This branch only shortens the top layer (system compositor) in my original diagram. While using a swap interval zero shortens the middle/bottom layer:
https://docs.google.com/document/d/116i4TC0rls4wKFmbaRrHL_UT_Jg22XI8YqpXGLLTVCc/edit

The eye and the brain can easily perceive latency lower than 16ms and you quickly get used to it (and _want_ it lower than 16ms). Low enough latency and you start to imagine a fixed line or bar between your mouse and the screen. And then you never want it any other way...

Revision history for this message

Daniel van Vugt (vanvugt) wrote on 2015-06-18:

Forgot to mention: On desktop it's essentially the hardware cursor we're trying to catch up to here so that when moving things on screen, those things update fast enough to stick to the hardware cursor (which is sampled from the kernel super-late for minimal latency).

This branch represents the first time we've actually been able to display frames fast enough to stick to the hardware cursor (with a slight margin of error of a few milliseconds).

Revision history for this message

Andreas Pokorny (andreas-pokorny) wrote on 2015-06-18:

> "In the meantime, why is this done on the mg{a,m}::DisplayBuffer level?"
> Again, to ensure safety and that we are never guessing about render times, the
> optimization is only applied when there is no render time -- bypass/overlay
> mode. This is good for Unity8 because it's always bypassed/overlayed.

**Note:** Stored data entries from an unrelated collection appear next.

-- ==== Sys2Proof/Laws/PerInstr.lean ====
section
/-! SUPPORT. What holds of every command as syntax, one lemma for each constructor: a well-formed command names only ports that the
module has (01, 11 Table 11-4). -/

namespace Sys2Proof.Laws.PortsExist

/-- The port codes that a command names. -/
def ports : Instr → List PortCode
  | .frameTransmit p => [p]
  | .frameReceive p _ => [p]
  | .flitDeliver p _ => [p]
  | .reduceCombine p _ => [p]
  | .resendRequest p _ => [p]
  | .resendRetry p _ => [p]
  | .packetReceive p _ => [p]
  | .oldTableRetire p => [p]
  | _ => []

/-- A well-formed command names only ports that exist. -/
def Statement (i : Instr) : Prop := i.wf = true → ∀ p ∈ ports i, Machine.portExists p.toNat = true

/-- A command that names no port. -/
theorem of_none {i : Instr} (h : ports i = []) : Statement i := fun _ p hp => by rw [h] at hp; cases hp

/-- A command that names one port, which its check asks to exist. -/
theorem of_one {i : Instr} {p : PortCode} (h : ports i = [p]) (hw : i.wf = true → Machine.portExists p.toNat = true) : Statement i :=
  fun w q hq => by rw [h, List.mem_singleton] at hq; rw [hq]; exact hw w
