theorem State.regEffect_plain (h : r.reg ∈ plainRegs ∨ (r.reg = .secCtxSlots ∧ j < 4)) (f v : Nat) :
    s.regEffect r i j off f v = s.putReg f off r.rw r.w1c v := by
  rcases h with h | ⟨h, hj⟩
  · simp only [plainRegs, List.mem_cons, List.not_mem_nil, or_false] at h
    rcases h with h | h | h | h | h | h | h | h <;> simp only [State.regEffect, h] <;> rfl
  · have hj' : j ≠ 4 := by omega
    simp only [State.regEffect, h, hj']
    rfl

theorem State.regEffect_staged (h : r.reg ∈ stagedRegs) (f v : Nat) :
    s.regEffect r i j off f v = (s.stageReg off (maskedWrite r.rw 0 (s.reg off) v)).noteReserved f off v := by
  simp only [stagedRegs, List.mem_cons, List.not_mem_nil, or_false] at h
  rcases h with h | h | h | h | h | h | h <;> simp only [State.regEffect, h] <;> rfl

/-- A spill area that meets the other of its comb die, or whose old area holds spilled flits, stays (R371). -/
theorem State.regEffect_lnkSpill (h : r.reg = .lnkSpill) {v : Nat} (hs : s.spillOk true i v = false) (f : Nat) :
    s.regEffect r i j off f v = s.ignored f off v := by
  simp [State.regEffect, h, hs]

theorem State.regEffect_canSpill (h : r.reg = .canSpill) {v : Nat} (hs : s.spillOk false i v = false) (f : Nat) :
    s.regEffect r i j off f v = s.ignored f off v := by
  simp [State.regEffect, h, hs]

/-- While a commit waits the partitions and sluices stay (R368). -/
theorem State.regEffect_sluicePending (h : r.reg = .memPart ∨ r.reg = .memSluice) (hp : s.flag (Off.memSluiceCmd i) 2 = true)
    (f v : Nat) : s.regEffect r i j off f v = s.ignored f off v := by
  rcases h with h | h <;> simp [State.regEffect, h, hp]

end

/-- A write at the offset of a register whose own rule turns it away. -/
theorem exec_registerWrite_refused {s : State} {f : Func} {b i j off : Nat} {v : Word} {g : Reg} (hb : s.barOpen = true)
    (hlo : 0x11010 ≤ off) (hhi : off < 2 ^ 26) (hn : regNamed off = some (g, i, j))
    (h : ∀ r, r.reg = g → s.regEffect r i j off f.val (writtenValue b v) = s.ignored f.val off (writtenValue b v)) :
    exec (.registerWrite f (BitVec.ofNat 26 off) b v) s = .next (s.ignored f.val off (writtenValue b v)) := by
  obtain ⟨r, hr, hg⟩ := regAt_of_regNamed hn
  rw [exec_registerWrite_open hb, BitVec.toNat_ofNat, Nat.mod_eq_of_lt hhi,
    State.writeRegister_refused (isMsix_of_le hlo) hr (h r hg)]

theorem State.spillOk_eq_false {s : State} {link : Bool} {n v : Nat}
    (h : extentsMeet (bits v 9 0, bits v 26 16) (s.field (if link then Off.canSpill n else Off.lnkSpill n) 9 0,
      s.field (if link then Off.canSpill n else Off.lnkSpill n) 26 16) = true ∨ s.holdsSpill link n = true) :
    s.spillOk link n v = false := by
  rcases h with h | h <;> simp [State.spillOk, h]

/-! ### Error counts (R367) -/

/-- The registers that count errors. -/
def errRegs : List Reg := [.memErrStat, .lnkErrStat, .canErrStat]

/-- Their rows: 8 bytes, written by every function, above the MSI-X table; CLEAR is none of their reserved bits, which LNK.ERR_STAT and
MEM.ERR_STAT do not have. -/
theorem errRegs_rows : ∀ r ∈ regRows, r.reg ∈ errRegs → r.bytes = 8 ∧ r.access = .rw ∧ r.writer = .any ∧ 0x11010 ≤ r.base ∧
    2 ^ 63 &&& r.reserved = 0 ∧ (r.reg = .canErrStat ∨ r.reserved = 0) := by decide +kernel

theorem isErrStat_iff {off : Nat} : isErrStat off = true ↔ ∃ r i j, regAt off = some (r, i, j) ∧ r.reg ∈ errRegs := by
  unfold isErrStat
  cases h : regAt off with
  | none => simp
  | some e =>
    obtain ⟨r, i, j⟩ := e
    simp [errRegs, or_assoc]

theorem State.mayWrite_any (s : State) (f i j : Nat) : s.mayWrite f .any i j = true := by simp [State.mayWrite]

/-- The port whose count of each lane is zeroed with an error-count register. -/
def clearedPort (g : Reg) (i : Nat) : Option Nat := if g = .lnkErrStat then some i else none

/-- The counts of an error-count register are zeroed; reserved bits written 1 are logged. -/
theorem State.regEffect_errCount {s : State} {off i j : Nat} {r : RegRow} (hr : regAt off = some (r, i, j)) (he : r.reg ∈ errRegs)
    (f v : Nat) : s.regEffect r i j off f v = (s.clearCounts off v (clearedPort r.reg i)).noteReserved f off v := by
  obtain ⟨-, -, -, -, -, hres⟩ := errRegs_rows r (mem_regRows_of_regAt hr) he
  have hclear : r.reserved = 0 → ∀ t : State, t.noteReserved f off v = t := fun h t =>
    State.noteReserved_clear hr f (by rw [h, Nat.and_zero])
  simp only [errRegs, List.mem_cons, List.not_mem_nil, or_false] at he
  rcases he with h | h | h
  · rw [hclear (by simpa [h] using hres)]
    simp [State.regEffect, h, clearedPort]
  · rw [hclear (by simpa [h] using hres)]
    simp [State.regEffect, h, clearedPort]
  · simp [State.regEffect, h, clearedPort]

/-- CLEAR at an error-count register acts as its row says. -/
theorem exec_errorCountClear_counts {s : State} {f : Func} {o : BitVec 26} {v : Word} {r : RegRow} {i j : Nat}
    (hb : s.barOpen = true) (hr : regAt o.toNat = some (r, i, j)) (he : r.reg ∈ errRegs) :
    exec (.errorCountClear f o v) s =
      .next ((s.clearCounts o.toNat v.toNat (clearedPort r.reg i)).noteReserved f.val o.toNat v.toNat) := by
  obtain ⟨hbytes, hacc, hwr, hbase, -, -⟩ := errRegs_rows r (mem_regRows_of_regAt hr) he
  have hm := isMsix_of_le (Nat.le_trans hbase (base_le_of_regAt hr))
  show execErrorCountClear f o v s = _
  rw [execErrorCountClear, hb, isErrStat_iff.mpr ⟨r, i, j, hr, he⟩, Bool.and_self, if_pos rfl,
    State.writeRegister_permitted hm hr hbytes.symm (by simp [hacc]) (by simp [hacc]) (by rw [hwr, s.mayWrite_any]),
    State.regEffect_errCount hr he]

theorem exec_errorCountClear_idle {s : State} {f : Func} {o : BitVec 26} {v : Word}
    (h : s.barOpen = false ∨ isErrStat o.toNat = false) : exec (.errorCountClear f o v) s = .next s := by
  show execErrorCountClear f o v s = _
  have hc : (s.barOpen && isErrStat o.toNat) = false := by rcases h with h | h <;> simp [h]
  simp [execErrorCountClear, hc]

section
variable {s : State} {off v : Nat}

/-- CLEAR written 1 zeroes the register, and the lanes' counts of its port. -/
theorem State.clearCounts_none (hv : v.testBit 63 = true) : s.clearCounts off v none = s.setReg off 0 := by
  simp [State.clearCounts, hv]

theorem State.clearCounts_some (hv : v.testBit 63 = true) (p : Nat) :
    s.clearCounts off v (some p) = (s.setReg off 0).modPort p (fun t => { t with corr := [] }) := by
  simp [State.clearCounts, hv]

theorem State.reg_clearCounts (hv : v.testBit 63 = true) (port : Option Nat) : (s.clearCounts off v port).reg off = 0 := by
  cases port with
  | none => rw [State.clearCounts_none hv]; exact s.reg_setReg_self off 0
  | some p => rw [State.clearCounts_some hv]; exact s.reg_setReg_self off 0

theorem State.corr_clearCounts (hv : v.testBit 63 = true) (p : Nat) : ((s.clearCounts off v (some p)).port p).corr = [] := by
  rw [State.clearCounts_some hv]
  simp [State.modPort, State.port]

theorem Kept.clearCounts (hv : v.testBit 63 = true) (port : Option Nat) : Kept [.regs, .lnk] s (s.clearCounts off v port) := by
  have h := (Kept.refl [.regs, .lnk] s).setReg (by simp) off 0
  cases port with
  | none => rwa [State.clearCounts_none hv]
  | some p => rw [State.clearCounts_some hv]; exact h.lnk (by simp) _

theorem RegsKept.clearCounts (hv : v.testBit 63 = true) (port : Option Nat) : RegsKept [off] s (s.clearCounts off v port) := by
  have h := (RegsKept.refl [off] s).setReg (List.mem_singleton_self off) 0
  cases port with
  | none => rwa [State.clearCounts_none hv]
  | some p => rw [State.clearCounts_some hv]; exact h.of_regs rfl

end

/-! ### PROT_LOCK (17 R361) -/

/-- The row of SEC.PROT_LOCK. -/
def lockRow : RegRow := ⟨.secProtLock, 0x2c00000, 0x0, 1, 0x0, 1, 4, .wor, .any, 0x0, 0x0, 0x0, 0x1⟩

theorem regAt_secProtLock : regAt Off.secProtLock = some (lockRow, 0, 0) := by decide +kernel

/-- All of its bits but LOCK are reserved. -/
theorem and_lockRow_reserved (v : Nat) : v % 2 ^ 32 &&& lockRow.reserved = 2 ^ 1 * bits v 31 1 := by
  rw [show lockRow.reserved = 2 ^ 1 * (2 ^ 31 - 1) by decide]
  apply Nat.eq_of_testBit_eq
  intro i
  rw [Nat.testBit_and, Nat.testBit_mod_two_pow, Nat.testBit_two_pow_mul, Nat.testBit_two_pow_mul, Nat.testBit_two_pow_sub_one,
    testBit_bits]
  cases i with
  | zero => simp
  | succ i => simp [Nat.add_comm 1 i, Bool.and_comm, show i + 1 < 32 ↔ i < 31 by omega]

theorem exec_protLock_open {s : State} (f : Func) (v : Word) (hb : s.barOpen = true) : exec (.protLock f v) s =
    .next ((if v.toNat.testBit 0 then s.lockNow else s).noteReserved f.val Off.secProtLock (v.toNat % 2 ^ 32)) := by
  show execProtLock f v s = _
  rw [execProtLock, if_pos hb, State.writeRegister_permitted (b := 4) (by decide) regAt_secProtLock rfl (by decide)
    (fun h => absurd h (by decide)) (s.mayWrite_any ..)]
  simp [State.regEffect, lockRow]

theorem exec_protLock_closed {s : State} (f : Func) (v : Word) (hb : s.barOpen = false) : exec (.protLock f v) s = .next s := by
  show execProtLock f v s = _
  simp [execProtLock, hb]

/-- LOCK shows in SEC.PROT_LOCK and in HIF.MODULE_STAT, and nothing else changes. -/
theorem State.lockNow_spec (s : State) : s.lockNow.locked = true ∧ s.lockNow.flag Off.hifModuleStat 15 = true ∧
    Kept [.regs] s s.lockNow ∧ RegsKept [Off.secProtLock, Off.hifModuleStat] s s.lockNow := by
  refine ⟨?_, State.flag_setFlag_self _ _ _ _ (by decide), ((Kept.refl _ s).setFlag (by simp) _ _ _).setFlag (by simp) _ _ _,
    ((RegsKept.refl _ s).setFlag (by simp) _ _).setFlag (by simp) _ _⟩
  rw [State.locked, State.lockNow, State.flag_setFlag_ne _ _ _ _ (by decide), State.flag_setFlag_self _ _ _ _ (by decide)]

/-! ### The obligation -/

/-- Settles O56: a write is turned away by its offset, size, access, lock or writer, by the register's own rule, or it has the effect
of the register's row, with an entry where reserved bits are set. -/
theorem registerWrites : Obligations.RegisterWrites := by
  unfold Obligations.RegisterWrites
  refine ⟨?unlisted, ?barred, ?plain, ?staged, ?closed, ?clear, ?noCount, ?lock, ?lockReserved, ?noLock, ?linkSpill, ?canalSpill⟩
  case unlisted =>
    intro f o b v s hb hm hr
    rw [exec_registerWrite_open hb, s.writeRegister_unlisted hm hr]
    rfl
  case barred =>
    intro f o b i j v r s hb hm hr h
    rw [exec_registerWrite_open hb, s.writeRegister_barred hm hr h]
    rfl
  case plain =>
    intro f o b i j v r s hb hm hr hbytes hacc hlock hw hreg
    have hlog : o.toNat ∉ logRegs := not_mem_logRegs hr (fun h => by simp [h] at hreg) (fun h => by simp [h] at hreg)
    rw [exec_registerWrite_open hb, s.writeRegister_permitted hm hr hbytes hacc hlock hw, State.regEffect_plain hreg]
    have hk := (Kept.refl [.regs] s).setReg (by simp) o.toNat (maskedWrite r.rw r.w1c (s.reg o.toNat) (writtenValue b v))
    have hrk := (RegsKept.refl [o.toNat] s).setReg (List.mem_singleton_self _)
      (maskedWrite r.rw r.w1c (s.reg o.toNat) (writtenValue b v))
    refine ⟨_, rfl, ?_, fun (hv : writtenValue b v &&& r.reserved = 0) => ?_,
      fun (hv : writtenValue b v &&& r.reserved ≠ 0) => ?_⟩
    · rw [State.putReg, State.reg_noteReserved _ _ _ _ hlog, State.reg_setReg_self]
      rfl
    · rw [State.putReg, State.noteReserved_clear hr _ hv]
      exact ⟨hk, hrk⟩
    · rw [State.putReg, State.noteReserved_set hr _ hv]
      exact ⟨State.ignored_seq .., (hk.weaken (by simp [logAreas])).ignored (by simp) _ _ _,
        (hrk.weaken (by simp)).ignored (by simp) _ _ _⟩
  case staged =>
    intro f o b i j v r s hb hm hr hbytes hacc hlock hw hreg
    rw [exec_registerWrite_open hb, s.writeRegister_permitted hm hr hbytes hacc hlock hw, State.regEffect_staged hreg]
    have hk := (Kept.refl [.staged] s).stageReg (by simp) o.toNat (maskedWrite r.rw 0 (s.reg o.toNat) (writtenValue b v))
    refine ⟨_, rfl, ?_, fun (hv : writtenValue b v &&& r.reserved = 0) => ?_,
      fun (hv : writtenValue b v &&& r.reserved ≠ 0) => ?_⟩
    · simp only [State.noteReserved_keeps]
      rfl
    · rw [State.noteReserved_clear hr _ hv]
      exact hk
    · rw [State.noteReserved_set hr _ hv]
      exact ⟨State.ignored_seq .., (hk.weaken (by simp)).ignored (by simp) _ _ _,
        ((RegsKept.refl _ s).stageReg _ _).ignored (List.Subset.refl _) _ _ _⟩
  case closed =>
    intro f o b v s hb
    exact ⟨exec_registerWrite_closed hb, exec_errorCountClear_idle (.inl hb), exec_protLock_closed f v hb⟩
  case clear =>
    intro f o v s hb he hv
    obtain ⟨r, i, j, hr, hreg⟩ := isErrStat_iff.mp he
    obtain ⟨-, -, -, -, hfree, -⟩ := errRegs_rows r (mem_regRows_of_regAt hr) hreg
    have hlog : o.toNat ∉ logRegs := not_mem_logRegs hr (fun h => by simp [h, errRegs] at hreg)
      (fun h => by simp [h, errRegs] at hreg)
    have hk := Kept.clearCounts (s := s) (off := o.toNat) hv (clearedPort r.reg i)
    have hrk := RegsKept.clearCounts (s := s) (off := o.toNat) hv (clearedPort r.reg i)
    rw [exec_errorCountClear_counts hb hr hreg]
    refine ⟨_, rfl, ?_, fun p hp ho => ?_, (hk.weaken (by simp [logAreas])).noteReserved (by simp) _ _ _,
      (hrk.weaken (by simp)).noteReserved (by simp) _ _ _, fun hv' => ?_⟩
    · rw [State.reg_noteReserved _ _ _ _ hlog, State.reg_clearCounts hv]
    · have hn := (regNamed_of_regAt hr).symm.trans ((congrArg regNamed ho).trans (regNamed_lnkErrStat ⟨p, hp⟩))
      simp only [Option.some.injEq, Prod.mk.injEq] at hn
      obtain ⟨hg, rfl, -⟩ := hn
      simp only [State.port, State.noteReserved_keeps]
      rw [hg]
      exact State.corr_clearCounts hv i
    · rw [State.noteReserved_clear hr _ (by rw [hv', hfree])]
      exact ⟨hk, hrk⟩
  case noCount => exact fun f o v s _ he => exec_errorCountClear_idle (.inr he)
  case lock =>
    intro f v s hb hset hclear
    obtain ⟨hlocked, hshown, hk, hrk⟩ := s.lockNow_spec
    refine ⟨s.lockNow, ?_, hlocked, hshown, hk, hrk⟩
    rw [exec_protLock_open f v hb, if_pos hset, State.noteReserved_clear regAt_secProtLock]
    rw [and_lockRow_reserved, hclear, Nat.mul_zero]
  case lockReserved =>
    intro f v s hb hset hres
    obtain ⟨hlocked, hshown, hk, hrk⟩ := s.lockNow_spec
    rw [exec_protLock_open f v hb, if_pos hset, State.noteReserved_set regAt_secProtLock _ (by rw [and_lockRow_reserved]; omega)]
    refine ⟨_, rfl, (State.flag_ignored _ _ _ _ _ (by decide)).trans hlocked,
      (State.flag_ignored _ _ _ _ _ (by decide)).trans hshown,
      State.ignored_seq .., (hk.weaken (by simp [logAreas])).ignored (by simp) _ _ _,
      (hrk.weaken (by simp)).ignored (by simp) _ _ _⟩
  case noLock =>
    intro f v s hb hset hclear
    rw [exec_protLock_open f v hb, hset, State.noteReserved_clear regAt_secProtLock]
    · rfl
    · rw [and_lockRow_reserved, hclear, Nat.mul_zero]
  case linkSpill =>
    rintro f p v w s hb rfl h
    exact exec_registerWrite_refused hb (by unfold Off.lnkSpill; omega) (by unfold Off.lnkSpill; omega) (regNamed_lnkSpill p)
      fun r hr => State.regEffect_lnkSpill hr (State.spillOk_eq_false h) _
  case canalSpill =>
    rintro f p v w s hb rfl h
    exact exec_registerWrite_refused hb (by unfold Off.canSpill; omega) (by unfold Off.canSpill; omega) (regNamed_canSpill p)
      fun r hr => State.regEffect_canSpill hr (State.spillOk_eq_false h) _
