/-- TIME after POR (R202, R203, R214, R217, R218, R222, R449): preferred D0, SLEW at 10 us/s, bound 4 h, TS12, 2^6 frames. -/
def time : TimeSt :=
  { stepSum := 0, epoch := 0, stepLog := [], stepDue := none, dom := [domain, domain], active := 0, activeSince := 0,
    mode := .freeRun, preferred := 0, revertive := false, declareMode := false, slewRate := 100, everLocked := false,
    y := 0, slewLeft := 0, slewAt := 0, declared := 0, yHist := [], holdoverSince := 0, holdoverQualified := false,
    holdoverExpired := false, holdoverEntryY := 0, boundS := 14400, tempSrc := 12, table := [], tableDirty := false,
    binNow := 0, binSince := 0, binLearned := 0,
    utc := utc, rootFollowAnchor := true, rootAdvertise := false, rootRateN := 6, asym := List.replicate 5 (0, 0),
    links := List.replicate 3 (List.replicate 8 linkRt), ptp := [ptp, ptp], tod := tod }

/-- A TEV pin after POR: high impedance, SLOTS, active high (R242). -/
def tev : TevPin :=
  { drive := false, mode := 0, activeLow := false, dTev := 0, pulse := none, merges := 0, ignored := 0 }

/-- A TCAP input after POR: OFF, event on (R245). -/
def tcap : TcapIn :=
  { edge := 0, dCap := 0, event := true, queue := [], lastCapture := none, overflowDue := false, missed := 0,
    discarded := 0 }

/-- The action slots and pins after POR; the 1PPS width is 100 ms, in 1/256 ns (R228, R242, R244, R245). -/
def tact : TactSt :=
  { slots := List.replicate 64 none, tev := List.replicate 16 tev,
    pps := { width := 25600000000, offset := 0, squelch := false, pulseEnd := none, last := none },
    tcap := List.replicate 8 tcap }

/-- Channel settings after POR (R42, R69, R97). -/
def chanCfg : ChanCfg :=
  { enable := false, openDet := true, gain := 0, burnout := 0, ref := .internal, path := .auto, blankGap := false,
    blankMask := 0, guardUs := 0, settleUs := 50 }

/-- The merger starts in HG (R94). -/
def merger : Merger := { lg := false, count := 0 }

/-- A filter instance after POR: CASCADE; the primary runs and the shadow is stopped (R123). -/
def inst (r : RunState) : FiltInst :=
  { mode := 1, run := r, bankA := none, bankB := none, start := 0, bySync := false, merger := merger, lastOut := none }

/-- A sequencer after POR: IDLE (R157). -/
def weave : WeaveSt :=
  { state := .idle, image := none, armedAt := none, armedSync := false, armedSlot := false, tStart := 0, round := 0,
    roundStart := 0, cur := none, tail := none, lastStroke := 0, stop := none, saved := none,
    incomplete := List.replicate 8 0 }

/-- A channel after POR. -/
def chan : Chan :=
  { cfg := chanCfg, pendingCfg := none, pos := 0, pendingPos := none, settleEnd := none, primary := inst .running,
    shadow := inst .stopped, markMode := false, markNext := none, fade := .normal, settlingUntil := 0, settlingAt := 0,
    settlingPrev := 0, rangeAt := none, refBadFrom := none, refBadUntil := 0, last := none,
    open_ := List.replicate 8 { count := 0, flag := false }, blanks := [],
    blankedRecs := 0, gapRecs := 0, failed := false, failedBy := 0, unsubstituted := false, softFaulted := false,
    subst := .none, changeover := none, mismatchCount := 0, loopback := none, weave := weave, formed := [],
    sent := none, held := [], shadowHeld := [], disagree := 0, lastFadeTs := none,
    fadeFrom := 0, temp := none, pendingLoop := none, capped := none }

/-- DESIGN CHOICE (log 96): |V_S| counts as at least 0.4 V until a row says otherwise. A generator after POR: OFF,
2,500 mV, k 16, dead time 2,048 cycles, ownership SCHEDULE, window off (R71). -/
def gen : Gen :=
  { cfg := { mode := .off, amplMv := 2500, level := 0, swapK := 16, deadCyc := 2048, combine := false, follow := false,
             window := none },
    tripped := false, pending := none, compliance := false, overload := false, dropP := 0, dropN := 0, senseCount := 0,
    vsOk := true, acNeg := false, acPhaseAt := 0, acDeadEnd := none, acRestart := false, acFrom := 0, prevPol := false,
    polAt := 0, acc := [], loopRes := none }

/-- The calibration of a group after POR: the cycle is on and no slot has run (R167). -/
def cal : CalSt :=
  { cycleEnable := true, running := true, stopCause := 0, phase := .idle, chan := 0, nextChan := 0, slotIndex := 0,
    nextSlotAt := none, retryAt := none, slotStart := 0, outOfTurn := [], slotOut := false, release := false, secondTry := false,
    secondCal := false, overlapStart := 0, firstPair := none, pairs := 0, sumNew := 0, sumOld := 0, otherMerger := merger,
    due := none, newSets := [], outSince := 0, closeAt := 0, delayedRaised := false, abandoned := false, spareBad := false }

Ok I complained about the - "at the end of post()" mostly because of making the decision inside DisplayBuffer instead of inside the rendering loop.. just as kdub stated. I think this behavior makes also sense if you have to render and if the render time is low enough. Of course then one has to deal with nesting. For a nested-bypass to make sense it should submit its updates as soon as possible. (Or as late as possible while ensuring that the host compositor still has enough time to redraw or bypass/overlay).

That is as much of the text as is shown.